SAN FRANCISCO (KGO) -- Marrissa Dorough fought through tears as she told ABC7 about the worst night of her life.
On Tuesday, the 28-year-old nurse, who has been on the front lines of the COVID-19 pandemic, found herself instead on the front lines of the LNU Lightning Complex fires.
She had just woken up around 9:30 p.m. to get ready for her overnight shift when she heard about a distant fire. It didn't seem too urgent, but had prompted a livestock evacuation warning, so she called out of work and drove up to her friend's property outside of Vacaville, where she kept her six horses, to begin boarding them up in her trailer.
What no one realized was just how fast this fire would take a turn. Within minutes of arriving at the property, the wildfire could be seen glowing from the ridge above them. Before they knew it, fire was everywhere.
Despite every effort by Dorough and her friends, the fire was too much. She learned the next morning five of her six horses had perished from the flames.
"I feel like a lot of my life and identity has just been gone," a devastated Dorough told ABC7 News. "Like everything I do, I do for these horses."
Rob Ludden lives on the property where Dorough kept her horses. His brother Colton and sister-in-law, Kelsey, live there, too. He described their evacuation as a "non-stop night of chaos."
"Within seconds, the fire was literally upon us," Ludden said. "I remember seeing an image coming around Colton's house, and running around the corner with animals in tow and flames just shooting behind and over our heads, and we just got in our cars and took off as fast as we could."
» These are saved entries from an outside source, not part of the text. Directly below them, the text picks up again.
/-- R87 without its claim that PHASE_INC is finite (log 1): the phase increment, which is never a NaN and never negative for a sample
rate that is not 0. -/
def Obligations.PhaseIncrementIsNotNegative : Prop :=
  ∀ s : State, s.sampleRate ≠ 0 →
    s.phaseInc = F32.mul (s.nan .phaseInc) (F32.mul (s.nan .radiansPerSecond) 0x40C90FDB s.freq) s.dt ∧
    F32.isNaN s.phaseInc = false ∧ F32.signBit s.phaseInc = false

/-- R88: the oscillator as the rule groups it; for a phase in [0, TWO_PI) it is finite and in [−1, 1], and at +0 it is +0. -/
def Obligations.OscillatorStaysInUnitRange : Prop :=
  ∀ (s : State) (φ : Word), φ.toNat < 0x40C90FDB →
    osc s φ = F32.div (s.nan .oscillator)
      (F32.add (s.nan .harmonicSum135)
        (F32.add (s.nan .harmonicSum13) (F32.mul (s.nan .harmonic1) (SIN φ) 0x40400000)
          (F32.mul (s.nan .harmonic3) (SIN (F32.mul (s.nan .triplePhase) 0x40400000 φ)) 0x40000000))
        (F32.mul (s.nan .harmonic5) (SIN (F32.mul (s.nan .quintuplePhase) 0x40A00000 φ)) 0x3F800000)) 0x40C00000 ∧
    F32.isFinite (osc s φ) = true ∧ F32.le 0xBF800000 (osc s φ) = true ∧ F32.le (osc s φ) 0x3F800000 = true ∧ osc s 0 = 0 ∧
    F32.mul (s.nan .harmonic5) (SIN (F32.mul (s.nan .quintuplePhase) 0x40A00000 φ)) 0x3F800000 =
      SIN (F32.mul (s.nan .quintuplePhase) 0x40A00000 φ)

/-- R89, for a finite PHASE_INC (log 1): the sum is rounded and finite, the next phase is exactly the sum's remainder by TWO_PI, and it
lies in [0, TWO_PI) and is not −0. -/
def Obligations.PhaseWrapsExactly : Prop :=
  ∀ s : State, s.phase.toNat < 0x40C90FDB → s.sampleRate ≠ 0 → F32.isFinite s.phaseInc = true →
    F32.isFinite (F32.add (s.nan .phaseSum) s.phase s.phaseInc) = true ∧
    F32.scaled (phaseNext s) = F32.scaled (F32.add (s.nan .phaseSum) s.phase s.phaseInc) % F32.scaled TWO_PI ∧
    (phaseNext s).toNat < 0x40C90FDB

/-! ### The pan mixer and TICK (45_tick_mixer.md) -/

/-- R90, in binary32: the pan gains are the square roots, in [0, 1] for a legal PAN; fully left, fully right and centre. -/
def Obligations.PanGainsAreInUnitRange : Prop :=
  ∀ s : State, F32.inUnit s.pan = true →
    gainLeft s = F32.sqrt (s.nan .gainLeft) s.pan ∧
    gainRight s = F32.sqrt (s.nan .gainRight) (F32.sub (s.nan .panRight) 0x3F800000 s.pan) ∧
    F32.inUnit (gainLeft s) = true ∧ F32.inUnit (gainRight s) = true ∧
    (s.pan = 0x3F800000 → gainLeft s = 0x3F800000 ∧ gainRight s = 0) ∧
    (s.pan = 0 → gainLeft s = 0 ∧ gainRight s = 0x3F800000) ∧
    (s.pan = 0x3F000000 → gainLeft s = 0x3F3504F3 ∧ gainRight s = 0x3F3504F3)

/-- R92: TICK, every stage in the rule's order and every register it leaves unchanged. -/
def Obligations.TickRendersOneFrame : Prop :=
  ∀ s : State,
    let g := gateNext s.gate s.active
    let r := adsrStep s s.env s.position g
    let e := F32.mul (s.nan .envelope) r.2 r.2
    let smp := F32.mul (s.nan .sample) (osc s s.phase) e
    let gl := F32.sqrt (s.nan .gainLeft) s.pan
    let gr := F32.sqrt (s.nan .gainRight) (F32.sub (s.nan .panRight) 0x3F800000 s.pan)
    exec .tick s = .next { s with
      gate := g
      env := r.1
      position := r.2
      envOut := e
      accL := F32.add (s.nan .sumLeft) s.accL (F32.mul (s.nan .sampleLeft) smp gl)
      accR := F32.add (s.nan .sumRight) s.accR (F32.mul (s.nan .sampleRight) smp gr)
      phase := F32.fmod (s.nan .phaseWrap) (F32.add (s.nan .phaseSum) s.phase s.phaseInc) 0x40C90FDB }

/-- R92 corner case (a) with R91 corner case (a) and R84 (a). First: a TICK of a silent voice that is not held leaves it silent, its
envelope sample +0, a nonzero finite running sum unchanged, a sum of +0 at +0 and a sum of −0 a zero, for a wrapped phase and a legal
PAN. Second, of every voice: a TICK whose frame sample is +0 leaves a nonzero sum unchanged and turns a sum of −0, as of +0, into +0
(PAN in [0, 1] and, as R66 stores it, not −0). -/
def Obligations.SilentVoiceLeavesTheSums : Prop :=
  (∀ s : State, s.env = .silence → s.active = false → lowish s.gate = true →
    s.phase.toNat < 0x40C90FDB → F32.inUnit s.pan = true → F32.isFinite s.accL = true → F32.isFinite s.accR = true →
      ∃ t, exec .tick s = .next t ∧ t.gate = .low ∧ t.env = .silence ∧ t.position = 0 ∧ t.envOut = 0 ∧
        (∀ before after, (before, after) ∈ [(s.accL, t.accL), (s.accR, t.accR)] →
          (F32.isZero before = false → after = before) ∧ (before = 0 → after = 0) ∧
          (F32.isZero before = true → F32.isZero after = true))) ∧
  (∀ s : State,
    F32.mul (s.nan .sample) (osc s s.phase)
      (envelopeSample s (adsrStep s s.env s.position (gateNext s.gate s.active)).2) = 0 →
    s.pan.toNat ≤ 0x3F800000 → F32.isNaN s.accL = false → F32.isNaN s.accR = false →
      ∃ t, exec .tick s = .next t ∧ t.accL = (if F32.isZero s.accL = true then 0 else s.accL) ∧
        t.accR = (if F32.isZero s.accR = true then 0 else s.accR))

/-- R92 corner case (c): two voices with the same PHASE, NOTE and SAMPLE_RATE have the same PHASE after a TICK, whatever their
envelopes, gains, pans and sums are. -/
def Obligations.PhaseIsIndependentOfTheEnvelope : Prop :=
  ∀ s u : State, s.phase = u.phase → s.note = u.note → s.sampleRate = u.sampleRate → s.drawNo = u.drawNo →
    ∃ t v, exec .tick s = .next t ∧ exec .tick u = .next v ∧ t.phase = v.phase

/-- Which commands write which registers (10_state.md sections 2 to 4, with CLEAR of R63): whatever word is presented, a register
changes only if the word is a command that writes it. -/
def Obligations.EachRegisterHasItsWriters : Prop :=
  ∀ (s t : State) (w : Cmd) (rest : List Input), s.inputs = .command w :: rest → step s = .next t →
    (decode w ≠ .legal .tick → (∀ n g, decode w ≠ .legal (.keyon n g)) → decode w ≠ .legal .clear →
      t.gate = s.gate ∧ t.env = s.env ∧ t.position = s.position ∧ t.phase = s.phase ∧ t.envOut = s.envOut) ∧
    ((∀ n g, decode w ≠ .legal (.keyon n g)) → (∀ g, decode w ≠ .legal (.restrike g)) → decode w ≠ .legal .keyoff →
      decode w ≠ .legal .clear → t.active = s.active) ∧
    ((∀ a v, decode w ≠ .legal (.wrreg a v)) →
      t.sampleRate = s.sampleRate ∧ t.attackTime = s.attackTime ∧ t.decayTime = s.decayTime ∧
      t.sustainLevel = s.sustainLevel ∧ t.releaseTime = s.releaseTime ∧ (decode w ≠ .legal .clear → t.pan = s.pan) ∧
      (decode w ≠ .legal .clear → decode w ≠ .legal .tick → t.accL = s.accL ∧ t.accR = s.accR) ∧
      (decode w ≠ .legal .clear → (∀ n g, decode w ≠ .legal (.keyon n g)) →
        t.note = s.note ∧ ((∀ g, decode w ≠ .legal (.restrike g)) → t.peakGain = s.peakGain)))

/-! ### Binary32 (00_scope.md) -/

/-- R9 for `+`, with the gradual underflow and the overflow threshold of IEEE 754, which are PRESUMED (log 11): of all finite values none is nearer to the exact sum than a finite result, on a tie the result is the even one, and the
result is an infinity exactly when the exact sum is at or beyond half an ulp past the largest finite value. Values in units of
2^-149. -/
def Obligations.AddIsRoundedToNearestEven : Prop :=
  ∀ nan a b : Word, F32.isFinite a = true → F32.isFinite b = true →
    let x := F32.scaled a + F32.scaled b
    let r := F32.add nan a b
    (F32.isInf r = true ↔ 2 ^ 277 - 2 ^ 252 ≤ |x|) ∧ F32.isNaN r = false ∧
    (∀ c : Word, F32.isFinite r = true → F32.isFinite c = true →
      |F32.scaled r - x| ≤ |F32.scaled c - x| ∧
      (|F32.scaled r - x| = |F32.scaled c - x| → F32.scaled c ≠ F32.scaled r → r.toNat % 2 = 0))

/-- R9 for `*`, as for `+` and as there resting on log 11 (PRESUMED); the exact product of two values is in units of 2^-298. -/
def Obligations.MulIsRoundedToNearestEven : Prop :=
  ∀ nan a b : Word, F32.isFinite a = true → F32.isFinite b = true →
    let x := F32.scaled a * F32.scaled b
    let r := F32.mul nan a b
    (F32.isInf r = true ↔ (2 ^ 277 - 2 ^ 252) * 2 ^ 149 ≤ |x|) ∧ F32.isNaN r = false ∧
    (∀ c : Word, F32.isFinite r = true → F32.isFinite c = true →
      |F32.scaled r * 2 ^ 149 - x| ≤ |F32.scaled c * 2 ^ 149 - x| ∧
      (|F32.scaled r * 2 ^ 149 - x| = |F32.scaled c * 2 ^ 149 - x| → F32.scaled c ≠ F32.scaled r → r.toNat % 2 = 0))

/-- R9 for `/`, as for `+` and as there resting on log 11 (PRESUMED), by a divisor that is not zero; distances are compared times the divisor. -/
def Obligations.DivIsRoundedToNearestEven : Prop :=
  ∀ nan a b : Word, F32.isFinite a = true → F32.isFinite b = true → F32.isZero b = false →
    let x := F32.scaled a * 2 ^ 149
    let y := F32.scaled b
    let r := F32.div nan a b
    (F32.isInf r = true ↔ (2 ^ 277 - 2 ^ 252) * |y| ≤ |x|) ∧ F32.isNaN r = false ∧
    (∀ c : Word, F32.isFinite r = true → F32.isFinite c = true →
      |F32.scaled r * y - x| ≤ |F32.scaled c * y - x| ∧
      (|F32.scaled r * y - x| = |F32.scaled c * y - x| → F32.scaled c ≠ F32.scaled r → r.toNat % 2 = 0))

/-- R9 for `sqrt`, resting on the gradual underflow of log 11 (PRESUMED): the root of a finite value whose sign bit is clear is finite
with its sign bit clear, and against every other such value the midpoint of the two lies on the far side of the exact root (compared squared: in units of 2^-149 the root of `u` is the root of
`u * 2^149`). -/
def Obligations.SqrtIsRoundedToNearest : Prop :=
  ∀ nan a : Word, F32.isFinite a = true → F32.signBit a = false →
    let r := F32.scaled (F32.sqrt nan a)
    F32.isFinite (F32.sqrt nan a) = true ∧ F32.signBit (F32.sqrt nan a) = false ∧
    (∀ c : Word, F32.isFinite c = true → F32.signBit c = false →
      (F32.scaled c < r → (F32.scaled c + r) ^ 2 ≤ 4 * (F32.scaled a * 2 ^ 149)) ∧
      (r < F32.scaled c → 4 * (F32.scaled a * 2 ^ 149) ≤ (F32.scaled c + r) ^ 2))

/-- R11 for `fmod`: on finite `x` not negative and finite `y` positive the result is exactly the remainder, not negative, below `y`,
and +0 when zero. -/
def Obligations.FmodIsExact : Prop :=
  ∀ nan x y : Word, F32.isFinite x = true → F32.ge x 0 = true → F32.isFinite y = true → F32.lt 0 y = true →
    F32.isFinite (F32.fmod nan x y) = true ∧ F32.signBit (F32.fmod nan x y) = false ∧
    F32.scaled (F32.fmod nan x y) = F32.scaled x % F32.scaled y ∧ F32.lt (F32.fmod nan x y) y = true

/-- R12: the named properties of SIN and EXP2, which are all the model knows of them; with the limits of EPSILON (R6, D7). -/
def Obligations.ParameterProperties : Prop :=
  SIN 0 = 0 ∧
  (∀ x : Word, F32.isFinite x = true →
    F32.isFinite (SIN x) = true ∧ F32.le 0xBF800000 (SIN x) = true ∧ F32.le (SIN x) 0x3F800000 = true) ∧
  EXP2 0 = 0x3F800000 ∧
  (∀ x : Word, F32.isFinite x = true → F32.le 0xC0C00000 x = true → F32.le x 0x41800000 = true →
    F32.isFinite (EXP2 x) = true ∧ F32.lt 0 (EXP2 x) = true) ∧
  0x00800000 ≤ EPSILON.toNat ∧ EPSILON.toNat < 0x7F800000

/-! ### Invariants (10_state.md section 5) -/

/-- The reset state is legal and its phase is wrapped. -/
def Obligations.ResetIsLegal : Prop := State.reset.legal = true ∧ State.reset.phaseWrapped = true

/-- R34 (a), (c) and (d), with the domains of R25, R31 and R32, the agreement of ERRINFO with the error bits (R23, R106) and a lowish
Gate in Silence and Release (R77, corner case): every step keeps a legal state legal, whatever the host presents. -/
def Obligations.EveryStepKeepsTheStateLegal : Prop :=
  ∀ s t : State, s.legal = true → step s = .next t → t.legal = true

/-- R34 (b), for a finite PHASE_INC (log 1): every step keeps PHASE in [0, TWO_PI) and not −0. -/
def Obligations.EveryStepKeepsThePhaseWrapped : Prop :=
  ∀ s t : State, s.phaseWrapped = true → s.sampleRate ≠ 0 → F32.isFinite s.phaseInc = true → step s = .next t →
    t.phaseWrapped = true

/-! ### Systems and the host contract (20_memory.md R47, 46_host_contract.md) -/

/-- R47: a command issued to one instance changes no other instance, nor the host's state. -/
def Obligations.InstancesShareNothing : Prop :=
  ∀ (y z : System) (k : Nat) (i : Instr), y.issue k i = .ok z →
    z.host = y.host ∧ z.insts.length = y.insts.length ∧ ∀ j, j ≠ k → z.insts[j]? = y.insts[j]?

/-- R96: the velocity curve, its operand clamped on integers; it gives MIX_GAIN exactly at 127 and +0 at 0. -/
def Obligations.VelocityCurve : Prop :=
  (∀ v : Int,
    let r := F32.div hostNaN (F32.ofInt (if v < 0 then 0 else if 127 < v then 127 else v)) 0x42FE0000
    velocityCurve v = F32.mul hostNaN (F32.mul hostNaN r r) MIX_GAIN) ∧
  (∀ v : Int, 127 ≤ v → velocityCurve v = MIX_GAIN) ∧ (∀ v : Int, v ≤ 0 → velocityCurve v = 0)

/-- R98 and R99: the voice of a note is the first live voice, in allocation order, whose instance holds NOTE = `n`; a noteOn for a live
note re-strikes it, sets its timer to 0 and changes nothing else of the host, no other timer among it; a noteOff releases the first
live voice of its note and does nothing where there is none. -/
def Obligations.NotesAreRestruckInPlace : Prop :=
  (∀ (y : System) (n : Byte),
    (∀ voice, y.findVoice n = some voice ↔
      ∃ before after, y.host.live = before ++ voice :: after ∧ (∃ s, y.insts[voice.inst]? = some s ∧ s.note = n) ∧
        ∀ u ∈ before, ∀ s, y.insts[u.inst]? = some s → s.note ≠ n) ∧
    (y.findVoice n = none ↔ ∀ u ∈ y.host.live, ∀ s, y.insts[u.inst]? = some s → s.note ≠ n)) ∧
  (∀ (y : System) (n : Byte) (v : Int) (voice : LiveVoice), y.findVoice n = some voice →
    ∃ z, hostNoteOn y n v = .ok z ∧ y.issue voice.inst (.restrike (velocityCurve v)) = .ok { z with host := y.host } ∧
      z.host = { y.host with
        live := y.host.live.map (fun u => if u.inst = voice.inst then { u with timer := 0 } else u) }) ∧
  (∀ (y : System) (n : Byte) (voice : LiveVoice), y.findVoice n = some voice → hostNoteOff y n = y.issue voice.inst .keyoff) ∧
  (∀ (y : System) (n : Byte), y.findVoice n = none → hostNoteOff y n = .ok y)

/-- R102 with no live voice and nothing queued: the buffer is all +0 and no instance executes a command. -/
def Obligations.RenderingNoVoicesGivesSilence : Prop :=
  ∀ (y : System) (length : Nat), y.host.live = [] → y.host.queue = [] → y.host.uiOn = false →
    ∃ z, renderBuffer length y = .ok z ∧ z.out = List.replicate length 0 ∧ z.system.insts = y.insts ∧
      z.system.host.live = [] ∧ z.system.host.free = y.host.free
end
Ludden captured dramatic videos on his cell phone throughout the night, including of what appeared to be a fire tornado burning near their property. He said he saw several of them, including one that picked up and destroyed a four stall horse shelter that had been anchored into the ground. They found debris from the shelter a half mile away.
"I've seen wildfire all my life. I'm 36-years-old. I've lived in California all my life," he said. "But seeing fires like this, when there's walls of fire coming at you, and fires spotting 500 to 1,000 feet in front of us, just constantly spreading out all over the valley that quickly. I had never seen fire move like that before."
It was Ludden who first discovered Dorough's horses. He said a few of them died inside a burning home that they ran into during the chaos. Another one they found was so badly burned his neighbor had to euthanize it. They also found his sister Kelsey's pony and, sadly, had to do the same.
"It's just heartbreaking," Ludden said. "We put it down. We did the humane thing."
There was one surviving horse: Ava.
When Ludden saw her, burned and scared, he called Dorough who called a vet and together they were able to save her.
"She had to walk down just a huge hill just burned to a crisp, and she was breathing really hard," Dorough recalled through tears. "And we had made the call that we were going to put her down on the spot, but she is a fighter and she proved that she wanted to keep living."
They brought Ava to UC Davis Veterinary School of Medicine where she is currently being treated with severe injuries. Dorough said she is improving and, while she will need at least a year of rehabilitation, she is expected to survive.
As Dorough grieves the loss of her other beloved animals, Ludden, who lost his home, says he is also frustrated. He feels they should have been given better warning to get out.
"We really had no notice for what was going on, and this is the thing that makes me incredibly angry," he said. "I mean, how is it that today in 2020 with all the technology, all the resources we have, that we knew nothing about this fire, we had no idea how dangerous it was?"
Ludden said he had not signed up for Nixle alerts yet because he had only moved into the property this summer. His brother does get alerts, but he said he didn't get an official text to evacuate until the fire was minutes away.
"Why is it that I can get an Amber Alert to my phone at 2 a.m. of a kid that goes missing in San Diego and I live 600 miles away? Why didn't I get a notification of that sort?" he asked.
"This is my new passion in life, is getting this solved," he added, "Because people can't keep going through this. We're better than this."